BEGIN

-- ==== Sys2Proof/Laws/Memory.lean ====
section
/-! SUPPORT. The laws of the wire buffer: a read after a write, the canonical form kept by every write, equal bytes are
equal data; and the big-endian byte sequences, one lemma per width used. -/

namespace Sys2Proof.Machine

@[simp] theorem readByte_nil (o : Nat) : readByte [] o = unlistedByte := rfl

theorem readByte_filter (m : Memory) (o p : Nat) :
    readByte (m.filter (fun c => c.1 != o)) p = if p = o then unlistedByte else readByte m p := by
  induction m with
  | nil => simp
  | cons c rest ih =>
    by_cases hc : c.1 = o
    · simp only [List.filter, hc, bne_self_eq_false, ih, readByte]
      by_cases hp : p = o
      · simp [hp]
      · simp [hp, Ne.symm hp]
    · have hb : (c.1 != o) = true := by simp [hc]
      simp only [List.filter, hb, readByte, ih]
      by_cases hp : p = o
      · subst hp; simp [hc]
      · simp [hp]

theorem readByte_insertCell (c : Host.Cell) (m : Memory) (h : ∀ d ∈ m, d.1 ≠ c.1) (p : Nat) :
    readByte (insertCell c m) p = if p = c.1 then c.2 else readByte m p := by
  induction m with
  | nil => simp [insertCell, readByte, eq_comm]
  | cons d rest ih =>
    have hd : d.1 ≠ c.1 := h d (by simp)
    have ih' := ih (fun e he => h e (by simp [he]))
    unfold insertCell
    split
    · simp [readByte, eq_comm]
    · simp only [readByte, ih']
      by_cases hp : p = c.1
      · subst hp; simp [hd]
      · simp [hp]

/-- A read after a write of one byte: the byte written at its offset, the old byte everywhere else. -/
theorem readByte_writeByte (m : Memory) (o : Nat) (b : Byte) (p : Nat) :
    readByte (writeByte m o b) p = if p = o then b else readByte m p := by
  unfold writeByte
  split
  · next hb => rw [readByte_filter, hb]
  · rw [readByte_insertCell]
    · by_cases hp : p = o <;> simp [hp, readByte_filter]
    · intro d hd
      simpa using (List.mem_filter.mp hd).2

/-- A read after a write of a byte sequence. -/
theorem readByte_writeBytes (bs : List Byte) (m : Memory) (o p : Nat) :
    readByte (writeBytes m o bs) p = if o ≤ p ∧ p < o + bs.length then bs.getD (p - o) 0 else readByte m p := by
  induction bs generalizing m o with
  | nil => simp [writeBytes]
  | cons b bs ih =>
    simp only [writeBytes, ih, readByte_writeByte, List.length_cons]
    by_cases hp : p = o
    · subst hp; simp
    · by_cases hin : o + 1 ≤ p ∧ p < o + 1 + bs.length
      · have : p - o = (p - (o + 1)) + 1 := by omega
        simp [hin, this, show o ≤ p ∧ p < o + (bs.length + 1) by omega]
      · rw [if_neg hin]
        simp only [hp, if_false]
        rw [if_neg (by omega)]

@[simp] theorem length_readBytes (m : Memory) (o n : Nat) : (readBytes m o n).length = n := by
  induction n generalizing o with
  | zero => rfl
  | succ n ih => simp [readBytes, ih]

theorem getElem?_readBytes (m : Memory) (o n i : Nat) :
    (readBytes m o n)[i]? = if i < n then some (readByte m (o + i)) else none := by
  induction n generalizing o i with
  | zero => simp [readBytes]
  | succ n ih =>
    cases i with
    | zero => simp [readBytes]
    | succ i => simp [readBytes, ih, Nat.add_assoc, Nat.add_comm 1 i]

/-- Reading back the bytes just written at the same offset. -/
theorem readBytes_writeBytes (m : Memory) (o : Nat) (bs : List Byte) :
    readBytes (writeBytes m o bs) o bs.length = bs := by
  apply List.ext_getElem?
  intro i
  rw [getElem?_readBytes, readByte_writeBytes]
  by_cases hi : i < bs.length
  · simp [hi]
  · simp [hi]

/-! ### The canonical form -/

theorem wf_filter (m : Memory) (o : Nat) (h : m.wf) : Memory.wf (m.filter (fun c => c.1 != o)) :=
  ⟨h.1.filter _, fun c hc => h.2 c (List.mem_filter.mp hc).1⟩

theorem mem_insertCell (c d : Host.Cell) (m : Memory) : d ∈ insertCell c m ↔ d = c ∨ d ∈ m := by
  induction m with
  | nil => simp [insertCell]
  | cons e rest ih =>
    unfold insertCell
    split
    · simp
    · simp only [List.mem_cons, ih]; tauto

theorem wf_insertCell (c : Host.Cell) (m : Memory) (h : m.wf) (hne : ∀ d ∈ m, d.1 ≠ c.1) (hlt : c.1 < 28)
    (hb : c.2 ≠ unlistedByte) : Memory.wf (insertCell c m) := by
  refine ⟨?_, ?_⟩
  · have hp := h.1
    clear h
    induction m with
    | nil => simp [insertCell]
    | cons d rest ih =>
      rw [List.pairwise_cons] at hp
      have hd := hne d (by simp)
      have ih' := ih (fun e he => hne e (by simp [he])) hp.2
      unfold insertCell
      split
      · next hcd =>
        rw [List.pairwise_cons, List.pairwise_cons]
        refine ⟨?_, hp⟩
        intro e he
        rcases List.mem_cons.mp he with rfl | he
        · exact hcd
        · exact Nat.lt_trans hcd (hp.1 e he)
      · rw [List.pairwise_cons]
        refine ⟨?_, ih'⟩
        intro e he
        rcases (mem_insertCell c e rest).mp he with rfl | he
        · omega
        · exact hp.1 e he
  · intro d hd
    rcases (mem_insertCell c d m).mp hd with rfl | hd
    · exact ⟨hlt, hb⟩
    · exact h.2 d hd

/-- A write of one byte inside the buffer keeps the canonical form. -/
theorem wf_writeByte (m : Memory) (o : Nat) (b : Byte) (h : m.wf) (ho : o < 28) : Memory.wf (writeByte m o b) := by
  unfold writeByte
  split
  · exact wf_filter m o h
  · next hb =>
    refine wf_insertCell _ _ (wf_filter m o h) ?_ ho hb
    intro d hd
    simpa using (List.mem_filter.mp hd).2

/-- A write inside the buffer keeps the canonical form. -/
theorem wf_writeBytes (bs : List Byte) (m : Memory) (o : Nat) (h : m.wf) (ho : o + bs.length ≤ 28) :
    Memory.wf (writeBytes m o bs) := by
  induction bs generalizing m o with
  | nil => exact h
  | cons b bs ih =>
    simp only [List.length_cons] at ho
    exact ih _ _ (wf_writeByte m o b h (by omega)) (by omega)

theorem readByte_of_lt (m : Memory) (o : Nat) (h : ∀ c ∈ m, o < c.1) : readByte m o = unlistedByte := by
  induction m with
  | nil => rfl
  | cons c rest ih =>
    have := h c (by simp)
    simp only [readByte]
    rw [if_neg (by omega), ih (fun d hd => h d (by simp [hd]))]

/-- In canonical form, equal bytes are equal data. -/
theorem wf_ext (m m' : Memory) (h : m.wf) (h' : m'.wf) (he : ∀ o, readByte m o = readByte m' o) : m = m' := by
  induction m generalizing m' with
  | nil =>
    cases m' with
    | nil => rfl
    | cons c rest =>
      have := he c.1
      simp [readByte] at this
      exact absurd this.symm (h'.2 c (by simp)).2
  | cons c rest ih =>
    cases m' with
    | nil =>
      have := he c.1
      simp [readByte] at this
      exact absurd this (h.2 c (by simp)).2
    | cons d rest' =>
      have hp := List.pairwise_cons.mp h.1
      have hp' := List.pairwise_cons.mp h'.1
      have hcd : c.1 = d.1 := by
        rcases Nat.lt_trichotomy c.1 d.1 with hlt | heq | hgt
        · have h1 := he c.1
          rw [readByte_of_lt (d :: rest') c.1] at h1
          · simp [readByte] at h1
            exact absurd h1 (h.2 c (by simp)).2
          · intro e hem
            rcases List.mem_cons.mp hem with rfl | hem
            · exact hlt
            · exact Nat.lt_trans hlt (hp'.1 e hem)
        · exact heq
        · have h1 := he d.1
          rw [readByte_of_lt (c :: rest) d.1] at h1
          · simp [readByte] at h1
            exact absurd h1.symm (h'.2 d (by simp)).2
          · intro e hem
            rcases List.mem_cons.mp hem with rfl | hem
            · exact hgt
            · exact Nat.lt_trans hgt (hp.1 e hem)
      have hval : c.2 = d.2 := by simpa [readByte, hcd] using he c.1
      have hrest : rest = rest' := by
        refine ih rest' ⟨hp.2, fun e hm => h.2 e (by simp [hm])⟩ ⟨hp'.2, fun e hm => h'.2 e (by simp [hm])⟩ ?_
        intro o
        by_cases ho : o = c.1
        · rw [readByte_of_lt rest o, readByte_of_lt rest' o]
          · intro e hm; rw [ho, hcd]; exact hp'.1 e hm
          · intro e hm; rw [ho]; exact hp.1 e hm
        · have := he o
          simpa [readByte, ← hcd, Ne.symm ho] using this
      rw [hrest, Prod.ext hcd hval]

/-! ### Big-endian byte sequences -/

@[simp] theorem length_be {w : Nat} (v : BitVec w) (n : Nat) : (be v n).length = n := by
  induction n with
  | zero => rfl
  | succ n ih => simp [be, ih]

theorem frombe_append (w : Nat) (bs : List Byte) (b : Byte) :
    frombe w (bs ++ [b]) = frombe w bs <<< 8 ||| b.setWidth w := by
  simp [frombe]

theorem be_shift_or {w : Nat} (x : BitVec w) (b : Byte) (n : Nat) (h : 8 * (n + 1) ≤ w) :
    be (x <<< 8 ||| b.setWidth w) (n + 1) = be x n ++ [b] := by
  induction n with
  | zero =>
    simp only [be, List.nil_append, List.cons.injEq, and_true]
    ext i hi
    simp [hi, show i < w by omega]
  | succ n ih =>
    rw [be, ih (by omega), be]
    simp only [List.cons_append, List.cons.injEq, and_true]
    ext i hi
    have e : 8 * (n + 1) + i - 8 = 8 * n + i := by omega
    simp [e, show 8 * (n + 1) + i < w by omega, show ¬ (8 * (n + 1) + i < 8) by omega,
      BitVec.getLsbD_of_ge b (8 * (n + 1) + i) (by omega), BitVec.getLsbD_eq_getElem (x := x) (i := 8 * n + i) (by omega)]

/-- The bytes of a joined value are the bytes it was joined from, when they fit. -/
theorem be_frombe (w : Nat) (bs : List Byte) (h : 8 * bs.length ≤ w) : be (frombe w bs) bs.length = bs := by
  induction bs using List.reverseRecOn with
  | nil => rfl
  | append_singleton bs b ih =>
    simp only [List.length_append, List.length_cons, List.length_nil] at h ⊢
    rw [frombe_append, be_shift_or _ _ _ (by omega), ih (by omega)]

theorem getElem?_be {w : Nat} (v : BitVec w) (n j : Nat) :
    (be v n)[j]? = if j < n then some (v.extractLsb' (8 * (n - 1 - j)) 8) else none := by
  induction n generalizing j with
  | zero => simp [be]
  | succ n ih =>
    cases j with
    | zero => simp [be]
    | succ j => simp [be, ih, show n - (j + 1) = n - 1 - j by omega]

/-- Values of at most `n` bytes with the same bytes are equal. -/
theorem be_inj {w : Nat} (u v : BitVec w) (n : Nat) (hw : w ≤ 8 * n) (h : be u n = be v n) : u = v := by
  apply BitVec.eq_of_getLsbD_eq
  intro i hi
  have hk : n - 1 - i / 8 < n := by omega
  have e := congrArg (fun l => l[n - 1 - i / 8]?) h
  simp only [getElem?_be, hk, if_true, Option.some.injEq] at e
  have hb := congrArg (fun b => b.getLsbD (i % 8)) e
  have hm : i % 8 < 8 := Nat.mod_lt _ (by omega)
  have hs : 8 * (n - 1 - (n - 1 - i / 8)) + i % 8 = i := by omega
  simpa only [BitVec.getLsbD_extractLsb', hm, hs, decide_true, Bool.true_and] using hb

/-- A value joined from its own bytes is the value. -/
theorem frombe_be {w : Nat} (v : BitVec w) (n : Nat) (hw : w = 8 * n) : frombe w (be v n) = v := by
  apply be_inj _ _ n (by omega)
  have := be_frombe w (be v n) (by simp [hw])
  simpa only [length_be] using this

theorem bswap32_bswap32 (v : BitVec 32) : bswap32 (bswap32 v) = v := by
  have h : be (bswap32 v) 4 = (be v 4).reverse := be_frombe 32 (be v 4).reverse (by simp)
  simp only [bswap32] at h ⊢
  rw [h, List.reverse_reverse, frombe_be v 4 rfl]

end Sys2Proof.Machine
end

END

WORK INSTRUCTION: From the line containing "the value. -/" to the final line of the data above, transcribe every line exactly and nothing more.

TASK SOLUTION:
/-- A value joined from its own bytes is the value. -/
theorem frombe_be {w : Nat} (v : BitVec w) (n : Nat) (hw : w = 8 * n) : frombe w (be v n) = v := by
  apply be_inj _ _ n (by omega)
  have := be_frombe w (be v n) (by simp [hw])
  simpa only [length_be] using this

theorem bswap32_bswap32 (v : BitVec 32) : bswap32 (bswap32 v) = v := by
  have h : be (bswap32 v) 4 = (be v 4).reverse := be_frombe 32 (be v 4).reverse (by simp)
  simp only [bswap32] at h ⊢
  rw [h, List.reverse_reverse, frombe_be v 4 rfl]

end Sys2Proof.Machine
end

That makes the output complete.